Collected data entries
★ ★ ★

/-! Topology agreement (R269, Table 8.8). -/

/-- The agent that the model expects at a position or switch is here and runs its image. -/
def present (s : State) (a : FAddr) : Bool :=
  match expectedAt s a with
  | none => false
  | some id => (s.roster id).found && !(s.roster id).fwFailed

/-- Positions and switches of the plan that are not ABSENT, with their entries. -/
def planPlaces (pl : List Byte) (table : Nat) : List FAddr :=
  ((planEntries pl table).filter fun e => !entrySpare e && !entryAbsent e && !badPlace pl (table == 0x058) e).map fun e => BitVec.ofNat 28 (entryWhere e)

/-- One difference at a place whose agent is missing or without firmware. -/
def placeDiff (s : State) (kind outcome : Nat) (a : FAddr) : Diff :=
  { kind := kind, outcome := outcome, addr := if kind = 6 then noAddr else a, detail := BitVec.ofNat 56 ((expectedAt s a).getD 0) }

/-- Positions that have no agent that can serve them, ascending. -/
def emptyPositions (s : State) (pl : List Byte) : List FAddr :=
  let l := (planPlaces pl 0x048).filter fun a => !present s a
  (l.foldl (fun (m : FMap Unit) a => m.set a.toNat ()) []).keys.map fun k => BitVec.ofNat 28 k

/-- A link of the model joins two present positions, no quay link among them. -/
def joinsPresent (s : State) (c : Cable) : Bool := present s c.a && present s c.b && !s.quayEnd c.a c.la

/-- The agent of a cable's switch has not been found, so that its circuits count as dead (Table 8.8). -/
def switchMissing (s : State) (c : Cable) : Bool :=
  match c.via with
  | none => false
  | some v => match expectedAt s (BitVec.ofNat 28 (0x1000000 + v.1)) with
    | none => true
    | some id => !(s.roster id).found

/-- A cable is dead, or reaches something else than the plan's neighbour. -/
def cableDead (s : State) (c : Cable) : Bool := (s.mlink c.a c.la).lanes == 0 || (s.mlink c.b c.lb).lanes == 0 || switchMissing s c

/-- The cable from its lower end. -/
def Cable.lower (c : Cable) : Cable := if c.b.toNat < c.a.toNat then c.flip else c

/-- Cables between present positions, each from its lower end. -/
def modelCables (s : State) (pl : List Byte) : List Cable := ((planCables pl).filter (joinsPresent s)).map Cable.lower

/-- The port of a cable at its first end. -/
def Cable.port (s : State) (c : Cable) : Option Nat := (s.mlink c.a c.la).port

/-- Every cable of the port that holds this one is dead. -/
def portDead (s : State) (cs : List Cable) (c : Cable) : Bool :=
  (cs.filter fun d => d.a == c.a && d.port s == c.port s).all (cableDead s)

/-- One cable of each dead port between present positions, by its lower end. -/
def deadPorts (s : State) (pl : List Byte) : List Cable :=
  let cs := modelCables s pl
  (cs.filter fun c => cableDead s c && portDead s cs c).foldl (fun (l : List Cable) c =>
    if l.any fun d => d.a == c.a && d.port s == c.port s then l else l ++ [c]) []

★ ★ ★

Return a word-for-word copy of the lines above from the one holding "none => true" through the one holding "first end. -/", with both of them included and nothing besides.

    | none => true
    | some id => !(s.roster id).found

/-- A cable is dead, or reaches something else than the plan's neighbour. -/
def cableDead (s : State) (c : Cable) : Bool := (s.mlink c.a c.la).lanes == 0 || (s.mlink c.b c.lb).lanes == 0 || switchMissing s c

/-- The cable from its lower end. -/
def Cable.lower (c : Cable) : Cable := if c.b.toNat < c.a.toNat then c.flip else c

/-- Cables between present positions, each from its lower end. -/
def modelCables (s : State) (pl : List Byte) : List Cable := ((planCables pl).filter (joinsPresent s)).map Cable.lower

/-- The port of a cable at its first end. -/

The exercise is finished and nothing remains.